We Love Numbers
Finn Kelly and his wife Sarah spent six years in the wealth management and advisory space, managing hundreds of millions for high-net-worth individuals on business exits and tax structuring. They sold that firm in 2015 for between $1-5 million, but realized a massive gap in the market: entrepreneurs had no trusted source for understanding their own financial numbers.
Launching in March 2015 with "proof of concept," We Love Numbers combined smart bookkeeping with financial advisory services. The tech stack was intentionally lean—they built on Xero, the cloud-based accounting platform they saw as best-in-class. Finn positioned it as "software plus service," not a pure service business, because "everyone else is trying to compete in service-based businesses and they just don't work." The pricing ranged from $395 to $1,695 monthly, with an average customer paying just over $1,000.
Word-of-mouth became their primary growth engine. Within the first year, referrals increased "through the moon," and when they launched a new website asking the membership base for testimonials, they got a 50% response rate. By March 2016—one year in—they had grown to 50 paying customers generating $50,000 MRR.
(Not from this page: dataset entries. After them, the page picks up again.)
-- ==== Sys2Proof/Tests/Slice0.lean ====
section
/-! SUPPORT. Tests: the well-formedness smoke, a word of every instruction written out from the spec, one-step tests whose
results stand in 95_test_vectors.md, and the witnesses of the obligations' hypotheses. -/

namespace Sys2Proof.Tests

open Sys2Proof Sys2Proof.Machine

/-! ## Helpers -/

/-- The answer of one step on `s` with the word `w` placed where it is fetched. -/
def runWord (w : Nat) (s : State) : Result := step (s.withFetchWord 16 w)

/-- A field of the next state, none where there is no next state. -/
def field {α : Type} (f : State → α) : Result → Option α
  | .next t => some (f t)
  | .fault _ => none
  | .refused _ => none

/-- The state after one step of the word `w`, `s` itself where there is none. -/
def after (w : Nat) (s : State) : State :=
  match runWord w s with
  | .next t => t
  | .fault _ => s
  | .refused _ => s

/-- The next state an answer holds, `State.reset` where it holds none. -/
def nextOf : Result → State
  | .next t => t
  | .fault _ => State.reset
  | .refused _ => State.reset

/-- Does an answer hold a next state? -/
def hasNext : Result → Bool
  | .next _ => true
  | .fault _ => false
  | .refused _ => false

/-- The reset state with two registers set. -/
def two (x : Reg) (a : Byte) (y : Reg) (b : Byte) : State := (State.reset.setV x a).setV y b

/-- The reset state with one register and I set. -/
def withI (i : Word) (x : Reg) (a : Byte) : State := (State.reset.setV x a).setI i

/-- The reset state with the stack holding one return address. -/
def oneCall (a : Word) : State := { State.reset with stack := State.reset.stack.set 0 a, sp := 1 }

/-- The reset state with 16 entries in use. -/
def fullStack : State := { State.reset with stack := Vector.replicate 16 0x200, sp := 16 }

/-- The reset state with one pixel set. -/
def withPixel (x y : Nat) : State := State.reset.setFb (State.reset.fb.toggle x y)

/-- A core with a recorded fault. -/
def faulted : State := { State.reset with fault := some ⟨.decodeError, 0x200, 0xFFFF⟩, dt := 5 }

/-- A core in a key-wait for V3. -/
def waiting : State := State.reset.setWait (some 3)

/-! ## Well-formedness: each check refuses an illegal word of its group (R53) -/

theorem test_group0_refuses : legalWord 0x00E1 = false ∧ legalWord 0x0001 = false ∧ legalWord 0x0FFF = false := by decide
theorem test_group5_refuses : legalWord 0x5121 = false ∧ legalWord 0x512F = false := by decide
theorem test_group8_refuses : legalWord 0x8128 = false ∧ legalWord 0x812D = false ∧ legalWord 0x812F = false := by decide
theorem test_group9_refuses : legalWord 0x9128 = false := by decide
theorem test_groupE_refuses : legalWord 0xE19F = false ∧ legalWord 0xE100 = false := by decide
theorem test_groupF_refuses : legalWord 0xF066 = false ∧ legalWord 0xF000 = false ∧ legalWord 0xF0FF = false := by decide
theorem test_legal_words : legalWord 0x0000 = true ∧ legalWord 0x812E = true ∧ legalWord 0xFFFF = false := by decide
theorem test_fields_are_well_formed : (Instr.drw 15 15 15).wellFormed = true ∧ (Instr.jp 0xFFF).wellFormed = true := by
  decide

/-! ## One word of every constructor, written out from R51 (95_test_vectors.md sections 1 and 2.1–2.9) -/

theorem test_decode_fixed :
    decode 0x0000 = .ok .nop ∧ decode 0x00E0 = .ok .cls ∧ decode 0x00EE = .ok .ret := by decide
theorem test_decode_address :
    decode 0x12A4 = .ok (.jp 0x2A4) ∧ decode 0x2300 = .ok (.call 0x300) ∧ decode 0xA123 = .ok (.ldI 0x123) ∧
    decode 0xB301 = .ok (.jpV0 0x301) := by decide
theorem test_decode_immediate :
    decode 0x3342 = .ok (.seImm 3 0x42) ∧ decode 0x4342 = .ok (.sneImm 3 0x42) ∧ decode 0x65C8 = .ok (.ldImm 5 0xC8) ∧
    decode 0x7220 = .ok (.addImm 2 0x20) ∧ decode 0xC10F = .ok (.rnd 1 0x0F) := by decide
theorem test_decode_pair :
    decode 0x5120 = .ok (.seReg 1 2) ∧ decode 0x9120 = .ok (.sneReg 1 2) ∧ decode 0x8120 = .ok (.ldReg 1 2) ∧
    decode 0x8121 = .ok (.or 1 2) ∧ decode 0x8122 = .ok (.and 1 2) ∧ decode 0x8123 = .ok (.xor 1 2) := by decide
theorem test_decode_arithmetic :
    decode 0x8124 = .ok (.addReg 1 2) ∧ decode 0x8F15 = .ok (.sub 15 1) ∧ decode 0x8126 = .ok (.shr 1 2) ∧
    decode 0x8127 = .ok (.subn 1 2) ∧ decode 0x812E = .ok (.shl 1 2) := by decide
theorem test_decode_draw_and_keys :
    decode 0xD125 = .ok (.drw 1 2 5) ∧ decode 0xE49E = .ok (.skp 4) ∧ decode 0xE4A1 = .ok (.sknp 4) := by decide
theorem test_decode_f :
    decode 0xF207 = .ok (.ldVxDt 2) ∧ decode 0xF30A = .ok (.ldVxK 3) ∧ decode 0xF215 = .ok (.ldDtVx 2) ∧
    decode 0xF218 = .ok (.ldStVx 2) ∧ decode 0xF11E = .ok (.addIVx 1) ∧ decode 0xF029 = .ok (.ldFVx 0) ∧
    decode 0xF533 = .ok (.ldBVx 5) ∧ decode 0xF255 = .ok (.ldMemVx 2) ∧ decode 0xFF65 = .ok (.ldVxMem 15) := by decide
theorem test_decode_refuses :
    decode 0x0123 = .error (.unknownOpcode 0x0123) ∧ decode 0x512F = .error (.unknownOpcode 0x512F) ∧
    decode 0x9128 = .error (.unknownOpcode 0x9128) ∧ decode 0x812A = .error (.unknownOpcode 0x812A) ∧
    decode 0xE1FF = .error (.unknownOpcode 0xE1FF) ∧ decode 0xF130 = .error (.unknownOpcode 0xF130) := by decide
theorem test_decode_bytes :
    decodeBytes [0x12, 0xA4, 0xFF] = .ok (.jp 0x2A4, [0xFF]) ∧ decodeBytes [0x12] = .error (.truncated [0x12]) := by decide
theorem test_decode_table_word :
    decodeTableWord 16 0xD125 = some (.drw 1 2 5) ∧ decodeTableWord 16 0xF130 = none := by decide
Early on, churn spiked to 10% per month because they accepted customers who didn't fit their ideal profile. Finn implemented a rigorous internal application process to ensure fit, focusing only on three target markets: food & beverage, post-PMF tech companies, and innovative professional services. This specificity reduced churn and improved lifetime value projections to $40,000 per customer (at 2% target churn). Their target CAC was $1,000, making the unit economics highly attractive for a SaaS raise.
With $50K MRR and a team of 10 spread across Australia, Philippines, America, and South Africa, We Love Numbers was burning ~$20K monthly and preparing to raise $750K on a $6M pre-money valuation. Finn was seeking strategic angel investors—entrepreneurs from EO, YEC, YPO—rather than VC money, positioning the raise as a way to fund the first two years of marketing and team growth to dominate the emerging "entrepreneurial accounting" category.
- •The founders solved a problem they personally experienced in their own business, enabling them to build with genuine conviction and credibility that resonated strongly in word-of-mouth referrals.
- •They positioned the business as 'software plus service' rather than competing in crowded pure-service or pure-software markets, creating a defensible category that attracted customers willing to pay premium subscription prices.
- •By implementing strict customer selection criteria after early churn problems, they optimized for ideal-customer fit rather than growth-at-all-costs, which improved unit economics and generated strong testimonials that fueled viral word-of-mouth.
- •They built on an existing best-in-class platform (Xero) rather than rebuilding core accounting infrastructure, allowing them to focus engineering effort on advisory value-add and reach profitability within one year.
- 1.Identify a genuine pain point from your own professional experience or current business, then validate that other entrepreneurs in similar situations face the same problem before committing to a solution.
- 2.Design your business model as a hybrid of software and service in an underserved category rather than competing directly in saturated markets, and price it at a premium subscription level ($395-$1,695 monthly) that reflects the advisory value you deliver.
- 3.After your first cohort of customers, analyze which segments have the lowest churn and highest lifetime value, then define a narrow ideal customer profile (e.g., three specific industries) and implement a formal application or qualification process to ensure new customers match that profile.
- 4.Build your initial product by integrating with or layering on top of an existing best-in-class platform (like Xero) rather than rebuilding commodity functionality, so you can reach $50K MRR with a small team in under 12 months.
- 5.Actively solicit testimonials and referrals from your early customers by making the ask explicit and easy (as they did with their website redesign), and track word-of-mouth as a conversion metric so you can double down on it as your primary growth channel.